-- ==== Sys2Proof/Machine/Float.lean ====
section
/-! DEFINITION. The IEEE-754 bit packer / unpacker (42_float R97 to R108), and comparisons of
floating-point values (00_scope R10, R11). Values are exact: a finite value is held as the integer
number of units of 2^-1074, the smallest binary64 subnormal, of which every binary32 and binary64 value
is a whole multiple (log 19). -/

namespace Sys2Proof.Machine

/-- A value of the extended reals or NaN (00_scope R10). A finite value is counted in units of 2^-1074.
The sign of a zero is kept beside the value (42_float R98). -/
inductive FP where
  | nan
  | inf (neg : Bool)
  | fin (units : Int)
  deriving DecidableEq, Repr

/-- A unit is 2^-1074: the value 1 is 2^1074 units (log 19). -/
def unitExp : Nat := 1074

/-- An integer as a value. -/
def FP.ofInt (r : Int) : FP := .fin (r * 2 ^ unitExp)

/-- `a <= b`; false when either is NaN (00_scope R11). -/
def FP.le : FP → FP → Bool
  | .nan, _ | _, .nan => false
  | .inf true, _ | _, .inf false => true
  | .inf false, _ | _, .inf true => false
  | .fin a, .fin b => a ≤ b

/-- `a == b`; false when either is NaN (00_scope R11). -/
def FP.eq : FP → FP → Bool
  | .nan, _ | _, .nan => false
  | .inf a, .inf b => a == b
  | .fin a, .fin b => a == b
  | .inf _, .fin _ | .fin _, .inf _ => false

/-- `floor` (00_scope R10): the greatest integer not above; of ±∞ itself, of NaN NaN. -/
def FP.floor : FP → FP
  | .nan => .nan
  | .inf neg => .inf neg
  | .fin units => .ofInt (units / 2 ^ unitExp)

/-- The integer a value is. It is used only on a value that passed INTEGRAL and a range check, where it
is exact (40_unsigned R68; log 21). -/
def FP.toInteger : FP → Int
  | .fin units => units / 2 ^ unitExp
  | .nan | .inf _ => 0

/-- A format: the mantissa bits `mLen` and the total bytes `n` (42_float R97). -/
structure Format where
  mLen : Nat
  n    : Nat
  deriving DecidableEq, Repr

/-- Single: 23 mantissa bits, 4 bytes (42_float R97). -/
def single : Format := ⟨23, 4⟩

/-- Double: 52 mantissa bits, 8 bytes (42_float R97). -/
def double : Format := ⟨52, 8⟩

/-- eLen = 8n - mLen - 1 (42_float R97). -/
def Format.eLen (fmt : Format) : Nat := 8 * fmt.n - fmt.mLen - 1

/-- bias = 2^(eLen-1) - 1 (42_float R97). -/
def Format.bias (fmt : Format) : Nat := 2 ^ (fmt.eLen - 1) - 1

/-- emax = 2^eLen - 1 (42_float R101). -/
def Format.emax (fmt : Format) : Nat := 2 ^ fmt.eLen - 1

/-- The units of the format's smallest subnormal, 2^(1 - bias - mLen), as an exponent of 2. -/
def Format.ulpExp (fmt : Format) : Nat := unitExp + 1 - fmt.bias - fmt.mLen

/-- (-1)^s * m. -/
def withSign (s : Bool) (m : Nat) : Int := if s then -(m : Int) else m

/-- FPval(s, e, f, mLen, n) (42_float R101), in units of 2^-1074: a zero or subnormal is
f * 2^(1 - bias - mLen), a normal (2^mLen + f) * 2^(e - bias - mLen). -/
def fpVal (fmt : Format) (s : Bool) (e f : Nat) : FP :=
  if e = fmt.emax then (if f = 0 then .inf s else .nan)
  else if e = 0 then .fin (withSign s (f * 2 ^ fmt.ulpExp))
  else .fin (withSign s ((2 ^ fmt.mLen + f) * 2 ^ (e - 1 + fmt.ulpExp)))

/-- The sign bit W[8n-1] of an assembled word (42_float R100). -/
def Format.signOf (fmt : Format) (w : Nat) : Bool := w.testBit (8 * fmt.n - 1)

/-- The exponent field W[8n-2 : mLen] (42_float R100). -/
def Format.expOf (fmt : Format) (w : Nat) : Nat := w / 2 ^ fmt.mLen % 2 ^ fmt.eLen

/-- The fraction field W[mLen-1 : 0] (42_float R100). -/
def Format.fracOf (fmt : Format) (w : Nat) : Nat := w % 2 ^ fmt.mLen

/-- The value of an assembled word: its three fields taken apart (42_float R100). -/
def Format.valueOf (fmt : Format) (w : Nat) : FP :=
  fpVal fmt (fmt.signOf w) (fmt.expOf w) (fmt.fracOf w)

/-- f64val(w) (42_float R98). -/
def f64val (w : Word64) : FP := double.valueOf w.toNat

/-- sign(w) = w[63] (42_float R98). -/
def f64sign (w : Word64) : Bool := w.getLsbD 63

/-- The exponent and fraction bits of the greatest magnitude of the format that is not above `m` units
of the format's smallest subnormal; exact when the format holds `m` (42_float R99, R107). -/
def magnitudeBits (mLen m : Nat) : Nat :=
  if m < 2 ^ mLen then m
  else (m.log2 + 1 - mLen) * 2 ^ mLen + (m / 2 ^ (m.log2 - mLen) - 2 ^ mLen)

/-- The magnitude of exponent and fraction bits, in units of the format's smallest subnormal
(42_float R101 without sign and infinities). -/
def bitsMagnitude (mLen bits : Nat) : Nat :=
  if bits / 2 ^ mLen = 0 then bits % 2 ^ mLen
  else (2 ^ mLen + bits % 2 ^ mLen) * 2 ^ (bits / 2 ^ mLen - 1)

/-- The sign bit of the word of a value: that of the value, or the sign given for a zero (42_float R99,
R107). -/
def signBitOf (units : Int) (sgn : Bool) : Bool := if units = 0 then sgn else decide (units < 0)

/-- The word of a finite value in the format (42_float R99, R107). -/
def Format.wordOf (fmt : Format) (units : Int) (sgn : Bool) : Nat :=
  (signBitOf units sgn).toNat * 2 ^ (8 * fmt.n - 1)
    + magnitudeBits fmt.mLen (units.natAbs / 2 ^ fmt.ulpExp)

/-- f64word of a value whose zero has the sign `sgn` (42_float R99); NaN has no single word. -/
def f64word (x : FP) (sgn : Bool) : Option Word64 :=
  match x with
  | .nan => none
  | .inf neg => some (BitVec.ofNat 64 (neg.toNat * 2 ^ 63 + double.emax * 2 ^ 52))
  | .fin units => some (BitVec.ofNat 64 (double.wordOf units sgn))

/-- f64word of an integer; 0 gives +0 (42_float R99). -/
def intWord (r : Int) : Word64 := BitVec.ofNat 64 (double.wordOf (r * 2 ^ unitExp) false)

/-- f32word(y, sgn) of a binary32 value (42_float R107). -/
def f32word (units : Int) (sgn : Bool) : Word32 := BitVec.ofNat 32 (single.wordOf units sgn)

/-- Whether a word is a binary64 NaN: exponent all ones, fraction not zero (42_float R102). -/
def isNaN64 (w : Word64) : Bool :=
  double.expOf w.toNat == double.emax && double.fracOf w.toNat != 0

/-- The NaN word made of drawn bits: their sign, the exponent all ones, and their fraction, or 1 if that
is zero. Every NaN word is one of these (42_float R102; log 8). -/
def toNaN (bits : Word64) : Word64 :=
  let frac := double.fracOf bits.toNat
  BitVec.ofNat 64
    ((f64sign bits).toNat * 2 ^ 63 + (double.emax * 2 ^ 52 + (if frac = 0 then 1 else frac)))

/-- NAN_DRAW (42_float R102). -/
def nanDraw (k : Nat) : Word64 := toNaN (Config.nanDraw k)

/-- Unpack(bytes, mLen, n, be) (42_float R100). -/
def unpack (fmt : Format) (bytes : List Byte) (be : Bool) : FP := fmt.valueOf (assemble bytes be)

/-- The sign bit of the unpacked bytes, kept beside the value (42_float R98, R104). -/
def unpackSign (fmt : Format) (bytes : List Byte) (be : Bool) : Bool :=
  fmt.signOf (assemble bytes be)

/-- ROUND32 with a given choice between two neighbours (42_float R108), in units of 2^-1074: exact on a
binary32 value, else the neighbour towards zero, or away from zero when `away` says so. -/
def round32With (away : Int → Bool) (units : Int) : Int :=
  let lo := magnitudeBits single.mLen (units.natAbs / 2 ^ single.ulpExp)
  let down := bitsMagnitude single.mLen lo * 2 ^ single.ulpExp
  let up := bitsMagnitude single.mLen (lo + 1) * 2 ^ single.ulpExp
  withSign (decide (units < 0)) (if down = units.natAbs then down else if away units then up else down)

/-- The parameter ROUND32 (00_scope R8, 42_float R108): every function R108 permits is one of these
(log 9). -/
def round32 (units : Int) : Int := round32With Config.roundAway units

/-- The spec's default for ROUND32, round-to-nearest, ties-to-even (42_float R108), as a choice between
the neighbours: the model's instructions use `Config.roundAway`, of which this is one possible value. -/
def nearestEven (units : Int) : Bool :=
  let lo := magnitudeBits single.mLen (units.natAbs / 2 ^ single.ulpExp)
  let down := bitsMagnitude single.mLen lo * 2 ^ single.ulpExp
  let up := bitsMagnitude single.mLen (lo + 1) * 2 ^ single.ulpExp
  decide (down + up < 2 * units.natAbs) || (decide (down + up = 2 * units.natAbs) && lo % 2 == 1)

/-- The 32-bit word packed for a VALUE word, with the rounding as an argument (42_float R105). -/
def pack32With (round : Int → Int) (value : Word64) : Word32 :=
  match f64val value with
  | .fin units => f32word (round units) (f64sign value)
  | .nan | .inf _ => f32word 0 (f64sign value)

/-- Pack(VALUE, mLen, n, be) (42_float R105): a double is the VALUE word itself (42_float R106), a single
f32word(ROUND32(f64val(VALUE)), VALUE[63]). Used only after the checks: VALUE is finite (log 21). -/
def pack (fmt : Format) (value : Word64) (be : Bool) : List Byte :=
  if fmt = double then disassemble value.toNat fmt.n be
  else disassemble (pack32With round32 value).toNat fmt.n be

end Sys2Proof.Machine
end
-----
TASK DETAILS
Print only the lines that run from the start of the listing to the line bearing "(42_float R101). -/"; please keep the first line and that last one, exactly as they appear.

OUTPUT BELOW
-- ==== Sys2Proof/Machine/Float.lean ====
section
/-! DEFINITION. The IEEE-754 bit packer / unpacker (42_float R97 to R108), and comparisons of
floating-point values (00_scope R10, R11). Values are exact: a finite value is held as the integer
number of units of 2^-1074, the smallest binary64 subnormal, of which every binary32 and binary64 value
is a whole multiple (log 19). -/

namespace Sys2Proof.Machine

/-- A value of the extended reals or NaN (00_scope R10). A finite value is counted in units of 2^-1074.
The sign of a zero is kept beside the value (42_float R98). -/
inductive FP where
  | nan
  | inf (neg : Bool)
  | fin (units : Int)
  deriving DecidableEq, Repr

/-- A unit is 2^-1074: the value 1 is 2^1074 units (log 19). -/
def unitExp : Nat := 1074

/-- An integer as a value. -/
def FP.ofInt (r : Int) : FP := .fin (r * 2 ^ unitExp)

/-- `a <= b`; false when either is NaN (00_scope R11). -/
def FP.le : FP → FP → Bool
  | .nan, _ | _, .nan => false
  | .inf true, _ | _, .inf false => true
  | .inf false, _ | _, .inf true => false
  | .fin a, .fin b => a ≤ b

/-- `a == b`; false when either is NaN (00_scope R11). -/
def FP.eq : FP → FP → Bool
  | .nan, _ | _, .nan => false
  | .inf a, .inf b => a == b
  | .fin a, .fin b => a == b
  | .inf _, .fin _ | .fin _, .inf _ => false

/-- `floor` (00_scope R10): the greatest integer not above; of ±∞ itself, of NaN NaN. -/
def FP.floor : FP → FP
  | .nan => .nan
  | .inf neg => .inf neg
  | .fin units => .ofInt (units / 2 ^ unitExp)

/-- The integer a value is. It is used only on a value that passed INTEGRAL and a range check, where it
is exact (40_unsigned R68; log 21). -/
def FP.toInteger : FP → Int
  | .fin units => units / 2 ^ unitExp
  | .nan | .inf _ => 0

/-- A format: the mantissa bits `mLen` and the total bytes `n` (42_float R97). -/
structure Format where
  mLen : Nat
  n    : Nat
  deriving DecidableEq, Repr

/-- Single: 23 mantissa bits, 4 bytes (42_float R97). -/
def single : Format := ⟨23, 4⟩

/-- Double: 52 mantissa bits, 8 bytes (42_float R97). -/
def double : Format := ⟨52, 8⟩

/-- eLen = 8n - mLen - 1 (42_float R97). -/
def Format.eLen (fmt : Format) : Nat := 8 * fmt.n - fmt.mLen - 1

/-- bias = 2^(eLen-1) - 1 (42_float R97). -/
def Format.bias (fmt : Format) : Nat := 2 ^ (fmt.eLen - 1) - 1

/-- emax = 2^eLen - 1 (42_float R101). -/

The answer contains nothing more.